_ABOUT THIS TASK_. Go to the line holding "16 + q.log2n)" in the entries below and write out exactly every line down to and including the line holding "else if off = 0x2004 then hiWord m.cmd".
---------- EXTRACTED MATERIAL ----------
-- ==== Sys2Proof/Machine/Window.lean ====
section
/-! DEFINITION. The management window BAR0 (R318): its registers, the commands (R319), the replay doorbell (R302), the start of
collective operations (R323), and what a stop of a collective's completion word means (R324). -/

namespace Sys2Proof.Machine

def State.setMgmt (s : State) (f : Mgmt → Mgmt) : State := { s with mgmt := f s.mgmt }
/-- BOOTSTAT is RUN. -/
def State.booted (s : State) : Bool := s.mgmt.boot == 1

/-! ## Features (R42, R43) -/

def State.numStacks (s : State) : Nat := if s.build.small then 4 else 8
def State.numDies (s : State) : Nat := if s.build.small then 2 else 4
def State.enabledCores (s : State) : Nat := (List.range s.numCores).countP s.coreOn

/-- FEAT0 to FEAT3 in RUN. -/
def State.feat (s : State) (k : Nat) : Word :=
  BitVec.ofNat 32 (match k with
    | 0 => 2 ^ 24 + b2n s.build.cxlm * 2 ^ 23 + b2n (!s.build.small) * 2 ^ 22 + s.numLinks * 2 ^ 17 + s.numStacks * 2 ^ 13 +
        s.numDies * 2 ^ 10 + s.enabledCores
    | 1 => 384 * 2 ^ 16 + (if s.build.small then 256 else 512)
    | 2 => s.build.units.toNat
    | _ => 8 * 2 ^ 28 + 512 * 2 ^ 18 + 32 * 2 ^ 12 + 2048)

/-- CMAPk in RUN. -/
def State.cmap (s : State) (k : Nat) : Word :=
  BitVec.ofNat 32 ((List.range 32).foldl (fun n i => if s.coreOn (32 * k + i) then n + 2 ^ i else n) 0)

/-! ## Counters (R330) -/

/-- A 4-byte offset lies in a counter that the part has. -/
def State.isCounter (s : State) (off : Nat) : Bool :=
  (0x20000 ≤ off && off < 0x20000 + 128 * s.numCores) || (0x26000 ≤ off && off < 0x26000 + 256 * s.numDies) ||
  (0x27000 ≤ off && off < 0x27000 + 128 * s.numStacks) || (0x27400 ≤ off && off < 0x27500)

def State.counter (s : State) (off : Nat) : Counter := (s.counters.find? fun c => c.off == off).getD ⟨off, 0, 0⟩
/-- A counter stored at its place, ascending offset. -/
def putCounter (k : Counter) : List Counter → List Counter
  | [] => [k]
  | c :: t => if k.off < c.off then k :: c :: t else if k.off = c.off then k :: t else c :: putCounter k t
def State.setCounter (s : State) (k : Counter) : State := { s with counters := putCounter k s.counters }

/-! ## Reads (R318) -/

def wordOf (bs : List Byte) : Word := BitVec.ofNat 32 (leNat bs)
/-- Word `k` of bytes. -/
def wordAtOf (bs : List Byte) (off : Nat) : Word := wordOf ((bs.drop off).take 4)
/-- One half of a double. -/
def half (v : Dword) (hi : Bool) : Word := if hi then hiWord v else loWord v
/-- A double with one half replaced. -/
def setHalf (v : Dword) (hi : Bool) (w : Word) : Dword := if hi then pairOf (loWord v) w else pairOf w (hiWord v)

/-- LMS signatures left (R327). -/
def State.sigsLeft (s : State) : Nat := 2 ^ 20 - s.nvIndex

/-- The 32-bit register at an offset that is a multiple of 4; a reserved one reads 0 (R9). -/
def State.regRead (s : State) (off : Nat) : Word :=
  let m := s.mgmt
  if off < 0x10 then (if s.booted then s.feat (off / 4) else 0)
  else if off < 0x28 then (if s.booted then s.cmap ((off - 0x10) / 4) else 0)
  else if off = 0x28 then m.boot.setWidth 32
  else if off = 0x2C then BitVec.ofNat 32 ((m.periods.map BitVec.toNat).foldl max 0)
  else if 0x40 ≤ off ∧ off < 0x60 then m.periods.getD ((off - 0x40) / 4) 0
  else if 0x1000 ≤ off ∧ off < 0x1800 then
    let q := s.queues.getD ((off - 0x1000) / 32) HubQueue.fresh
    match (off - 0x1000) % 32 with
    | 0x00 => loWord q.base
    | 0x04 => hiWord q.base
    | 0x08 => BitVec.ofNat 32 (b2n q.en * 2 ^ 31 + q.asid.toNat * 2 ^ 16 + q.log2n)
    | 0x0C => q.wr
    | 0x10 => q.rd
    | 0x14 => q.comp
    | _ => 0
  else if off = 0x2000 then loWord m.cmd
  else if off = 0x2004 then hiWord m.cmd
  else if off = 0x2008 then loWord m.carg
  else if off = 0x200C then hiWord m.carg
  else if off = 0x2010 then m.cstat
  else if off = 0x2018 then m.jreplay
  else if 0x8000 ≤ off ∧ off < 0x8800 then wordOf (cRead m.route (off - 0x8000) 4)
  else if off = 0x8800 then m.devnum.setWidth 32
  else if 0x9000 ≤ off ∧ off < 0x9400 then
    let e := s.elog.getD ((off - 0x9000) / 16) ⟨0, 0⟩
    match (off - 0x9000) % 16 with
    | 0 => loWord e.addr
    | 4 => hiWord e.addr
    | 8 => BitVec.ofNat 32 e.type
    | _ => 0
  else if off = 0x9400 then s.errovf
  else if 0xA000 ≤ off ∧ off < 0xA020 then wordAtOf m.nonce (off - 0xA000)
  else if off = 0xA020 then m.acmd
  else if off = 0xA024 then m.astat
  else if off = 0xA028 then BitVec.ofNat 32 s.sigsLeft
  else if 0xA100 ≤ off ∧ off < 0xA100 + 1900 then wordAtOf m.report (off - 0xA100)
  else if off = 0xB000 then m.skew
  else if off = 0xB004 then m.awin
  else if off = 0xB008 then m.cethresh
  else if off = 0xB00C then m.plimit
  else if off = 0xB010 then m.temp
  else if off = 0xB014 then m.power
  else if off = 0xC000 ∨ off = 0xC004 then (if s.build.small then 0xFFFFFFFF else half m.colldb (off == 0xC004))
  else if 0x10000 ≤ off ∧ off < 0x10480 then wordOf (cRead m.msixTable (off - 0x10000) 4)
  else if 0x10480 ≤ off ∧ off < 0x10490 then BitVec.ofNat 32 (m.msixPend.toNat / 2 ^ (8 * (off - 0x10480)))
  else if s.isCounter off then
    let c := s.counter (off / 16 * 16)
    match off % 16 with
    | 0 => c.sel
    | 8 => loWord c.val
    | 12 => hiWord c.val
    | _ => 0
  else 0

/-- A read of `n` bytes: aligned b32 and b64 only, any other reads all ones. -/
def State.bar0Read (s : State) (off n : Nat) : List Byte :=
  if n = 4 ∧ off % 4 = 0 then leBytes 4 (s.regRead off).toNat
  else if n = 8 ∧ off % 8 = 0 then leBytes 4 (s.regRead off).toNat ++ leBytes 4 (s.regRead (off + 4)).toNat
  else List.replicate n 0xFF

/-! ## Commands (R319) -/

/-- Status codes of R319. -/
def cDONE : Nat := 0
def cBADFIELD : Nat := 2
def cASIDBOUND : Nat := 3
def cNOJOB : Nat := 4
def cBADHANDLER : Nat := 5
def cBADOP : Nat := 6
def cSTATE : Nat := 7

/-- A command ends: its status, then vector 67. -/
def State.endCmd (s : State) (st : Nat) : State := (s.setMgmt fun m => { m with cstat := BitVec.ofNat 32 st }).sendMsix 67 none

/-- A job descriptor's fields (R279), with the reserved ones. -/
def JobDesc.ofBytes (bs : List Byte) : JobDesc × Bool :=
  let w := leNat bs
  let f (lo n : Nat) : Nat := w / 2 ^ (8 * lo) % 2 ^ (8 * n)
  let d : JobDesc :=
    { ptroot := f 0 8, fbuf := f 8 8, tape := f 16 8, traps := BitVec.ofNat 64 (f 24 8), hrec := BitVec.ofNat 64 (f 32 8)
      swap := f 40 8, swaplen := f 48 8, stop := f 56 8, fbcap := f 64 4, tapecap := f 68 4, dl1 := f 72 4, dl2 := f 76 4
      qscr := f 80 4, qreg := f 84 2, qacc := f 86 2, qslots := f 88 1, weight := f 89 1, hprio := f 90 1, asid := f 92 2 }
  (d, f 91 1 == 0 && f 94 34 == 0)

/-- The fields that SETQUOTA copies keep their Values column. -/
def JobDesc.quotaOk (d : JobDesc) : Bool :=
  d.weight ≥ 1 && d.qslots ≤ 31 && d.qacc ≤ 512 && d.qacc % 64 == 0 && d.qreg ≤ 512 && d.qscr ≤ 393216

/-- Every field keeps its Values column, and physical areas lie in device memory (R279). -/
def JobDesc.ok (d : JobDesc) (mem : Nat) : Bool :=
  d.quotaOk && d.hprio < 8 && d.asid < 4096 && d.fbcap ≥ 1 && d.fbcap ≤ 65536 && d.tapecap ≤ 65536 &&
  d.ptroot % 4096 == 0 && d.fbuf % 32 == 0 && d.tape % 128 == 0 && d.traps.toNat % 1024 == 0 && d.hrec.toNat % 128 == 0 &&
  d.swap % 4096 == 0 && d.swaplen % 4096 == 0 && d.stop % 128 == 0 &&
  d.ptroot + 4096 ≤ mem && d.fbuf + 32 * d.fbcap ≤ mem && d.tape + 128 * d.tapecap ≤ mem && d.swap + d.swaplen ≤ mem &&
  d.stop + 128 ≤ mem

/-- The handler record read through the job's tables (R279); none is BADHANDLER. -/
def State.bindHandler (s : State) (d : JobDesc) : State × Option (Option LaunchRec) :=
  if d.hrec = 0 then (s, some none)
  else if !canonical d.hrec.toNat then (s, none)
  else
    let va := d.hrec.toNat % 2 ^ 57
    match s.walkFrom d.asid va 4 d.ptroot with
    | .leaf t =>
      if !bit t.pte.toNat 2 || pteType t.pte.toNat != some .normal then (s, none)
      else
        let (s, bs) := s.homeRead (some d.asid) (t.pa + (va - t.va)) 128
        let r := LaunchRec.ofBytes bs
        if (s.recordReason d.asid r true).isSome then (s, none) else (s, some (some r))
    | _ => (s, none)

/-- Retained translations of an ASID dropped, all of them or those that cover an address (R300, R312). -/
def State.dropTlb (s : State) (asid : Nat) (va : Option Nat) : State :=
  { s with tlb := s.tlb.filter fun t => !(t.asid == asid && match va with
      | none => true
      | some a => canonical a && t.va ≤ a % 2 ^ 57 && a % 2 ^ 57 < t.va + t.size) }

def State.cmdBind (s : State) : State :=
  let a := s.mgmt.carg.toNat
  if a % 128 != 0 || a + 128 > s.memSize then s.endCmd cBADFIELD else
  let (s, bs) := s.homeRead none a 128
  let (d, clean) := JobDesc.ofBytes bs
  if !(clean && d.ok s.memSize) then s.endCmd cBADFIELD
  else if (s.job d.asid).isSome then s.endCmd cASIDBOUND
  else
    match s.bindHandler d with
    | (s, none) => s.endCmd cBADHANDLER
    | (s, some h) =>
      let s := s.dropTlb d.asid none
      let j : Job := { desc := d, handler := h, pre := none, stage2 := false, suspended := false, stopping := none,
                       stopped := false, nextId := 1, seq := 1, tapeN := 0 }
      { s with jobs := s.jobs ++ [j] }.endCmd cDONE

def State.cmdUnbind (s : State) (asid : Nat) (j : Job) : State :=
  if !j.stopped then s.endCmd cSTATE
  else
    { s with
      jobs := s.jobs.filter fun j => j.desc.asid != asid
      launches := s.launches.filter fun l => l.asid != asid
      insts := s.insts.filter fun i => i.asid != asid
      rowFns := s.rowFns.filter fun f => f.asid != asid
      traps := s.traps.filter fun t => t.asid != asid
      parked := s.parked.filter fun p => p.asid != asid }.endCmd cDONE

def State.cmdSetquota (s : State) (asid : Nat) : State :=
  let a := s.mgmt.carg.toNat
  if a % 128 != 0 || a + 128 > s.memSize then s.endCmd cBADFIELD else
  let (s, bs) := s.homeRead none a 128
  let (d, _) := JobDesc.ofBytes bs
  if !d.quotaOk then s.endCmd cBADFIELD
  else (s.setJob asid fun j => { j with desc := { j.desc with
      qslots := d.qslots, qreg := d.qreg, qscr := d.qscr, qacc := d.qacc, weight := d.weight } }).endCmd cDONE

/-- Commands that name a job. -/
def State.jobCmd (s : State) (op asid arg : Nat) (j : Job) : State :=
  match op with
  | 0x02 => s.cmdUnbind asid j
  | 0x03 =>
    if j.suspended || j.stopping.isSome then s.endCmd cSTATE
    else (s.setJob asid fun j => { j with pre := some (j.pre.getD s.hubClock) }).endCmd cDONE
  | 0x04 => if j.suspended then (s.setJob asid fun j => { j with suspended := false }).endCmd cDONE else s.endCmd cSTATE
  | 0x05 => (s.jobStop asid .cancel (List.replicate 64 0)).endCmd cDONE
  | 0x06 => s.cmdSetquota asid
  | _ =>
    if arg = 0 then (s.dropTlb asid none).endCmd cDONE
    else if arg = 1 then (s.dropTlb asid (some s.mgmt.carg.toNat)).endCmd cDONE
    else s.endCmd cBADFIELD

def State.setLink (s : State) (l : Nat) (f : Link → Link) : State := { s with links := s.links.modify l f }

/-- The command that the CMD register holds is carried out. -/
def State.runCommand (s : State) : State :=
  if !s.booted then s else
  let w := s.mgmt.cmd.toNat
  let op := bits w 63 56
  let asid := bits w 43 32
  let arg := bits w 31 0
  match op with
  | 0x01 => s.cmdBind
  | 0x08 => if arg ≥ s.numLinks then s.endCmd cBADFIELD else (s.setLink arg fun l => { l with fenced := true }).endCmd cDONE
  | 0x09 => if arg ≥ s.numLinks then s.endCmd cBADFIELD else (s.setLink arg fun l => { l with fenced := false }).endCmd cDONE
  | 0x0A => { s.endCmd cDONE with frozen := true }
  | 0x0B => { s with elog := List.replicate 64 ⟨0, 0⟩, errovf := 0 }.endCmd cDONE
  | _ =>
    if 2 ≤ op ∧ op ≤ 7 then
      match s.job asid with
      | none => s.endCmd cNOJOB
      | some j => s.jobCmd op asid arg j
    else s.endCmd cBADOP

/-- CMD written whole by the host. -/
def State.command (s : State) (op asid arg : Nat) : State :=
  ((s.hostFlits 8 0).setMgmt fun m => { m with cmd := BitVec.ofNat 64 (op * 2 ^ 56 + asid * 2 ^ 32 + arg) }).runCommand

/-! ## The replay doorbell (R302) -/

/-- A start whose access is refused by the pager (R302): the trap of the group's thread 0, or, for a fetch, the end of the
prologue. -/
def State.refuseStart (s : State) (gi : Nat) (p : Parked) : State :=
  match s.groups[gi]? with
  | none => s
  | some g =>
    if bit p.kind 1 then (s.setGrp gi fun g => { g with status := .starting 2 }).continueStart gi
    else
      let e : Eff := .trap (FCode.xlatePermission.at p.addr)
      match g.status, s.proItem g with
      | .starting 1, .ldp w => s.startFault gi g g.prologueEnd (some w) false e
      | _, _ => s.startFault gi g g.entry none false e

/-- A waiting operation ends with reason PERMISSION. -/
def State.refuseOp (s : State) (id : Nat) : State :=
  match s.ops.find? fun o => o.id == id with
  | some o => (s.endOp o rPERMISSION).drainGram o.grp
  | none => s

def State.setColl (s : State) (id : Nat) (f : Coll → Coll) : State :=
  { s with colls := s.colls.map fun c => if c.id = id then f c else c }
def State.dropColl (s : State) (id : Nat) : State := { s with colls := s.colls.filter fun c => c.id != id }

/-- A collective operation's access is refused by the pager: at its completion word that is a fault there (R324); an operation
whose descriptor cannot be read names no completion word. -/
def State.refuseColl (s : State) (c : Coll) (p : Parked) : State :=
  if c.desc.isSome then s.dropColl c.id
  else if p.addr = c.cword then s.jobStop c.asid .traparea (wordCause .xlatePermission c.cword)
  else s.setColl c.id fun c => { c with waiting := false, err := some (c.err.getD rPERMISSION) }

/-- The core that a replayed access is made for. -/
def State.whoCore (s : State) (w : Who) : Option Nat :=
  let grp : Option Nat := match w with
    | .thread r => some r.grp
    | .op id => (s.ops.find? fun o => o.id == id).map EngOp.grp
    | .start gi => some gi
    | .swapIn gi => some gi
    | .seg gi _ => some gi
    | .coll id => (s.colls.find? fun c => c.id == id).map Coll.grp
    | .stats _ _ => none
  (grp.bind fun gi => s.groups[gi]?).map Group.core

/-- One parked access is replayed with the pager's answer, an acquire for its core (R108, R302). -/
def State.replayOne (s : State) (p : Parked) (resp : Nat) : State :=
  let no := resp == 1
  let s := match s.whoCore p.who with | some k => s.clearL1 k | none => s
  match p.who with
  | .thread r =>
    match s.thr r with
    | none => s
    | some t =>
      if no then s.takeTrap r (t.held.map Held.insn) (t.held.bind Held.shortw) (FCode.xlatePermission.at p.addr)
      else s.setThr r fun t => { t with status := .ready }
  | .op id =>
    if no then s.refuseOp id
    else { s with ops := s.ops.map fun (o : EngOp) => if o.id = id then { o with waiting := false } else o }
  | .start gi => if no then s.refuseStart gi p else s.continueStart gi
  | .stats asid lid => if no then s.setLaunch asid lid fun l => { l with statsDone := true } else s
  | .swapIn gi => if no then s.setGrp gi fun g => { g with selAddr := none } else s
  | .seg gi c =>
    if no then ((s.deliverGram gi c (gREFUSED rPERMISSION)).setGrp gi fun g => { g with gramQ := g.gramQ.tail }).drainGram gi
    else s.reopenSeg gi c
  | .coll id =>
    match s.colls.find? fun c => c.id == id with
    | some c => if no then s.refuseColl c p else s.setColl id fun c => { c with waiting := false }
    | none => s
----------
_EXERCISE RESULT_.
    | 0x08 => BitVec.ofNat 32 (b2n q.en * 2 ^ 31 + q.asid.toNat * 2 ^ 16 + q.log2n)
    | 0x0C => q.wr
    | 0x10 => q.rd
    | 0x14 => q.comp
    | _ => 0
  else if off = 0x2000 then loWord m.cmd
  else if off = 0x2004 then hiWord m.cmd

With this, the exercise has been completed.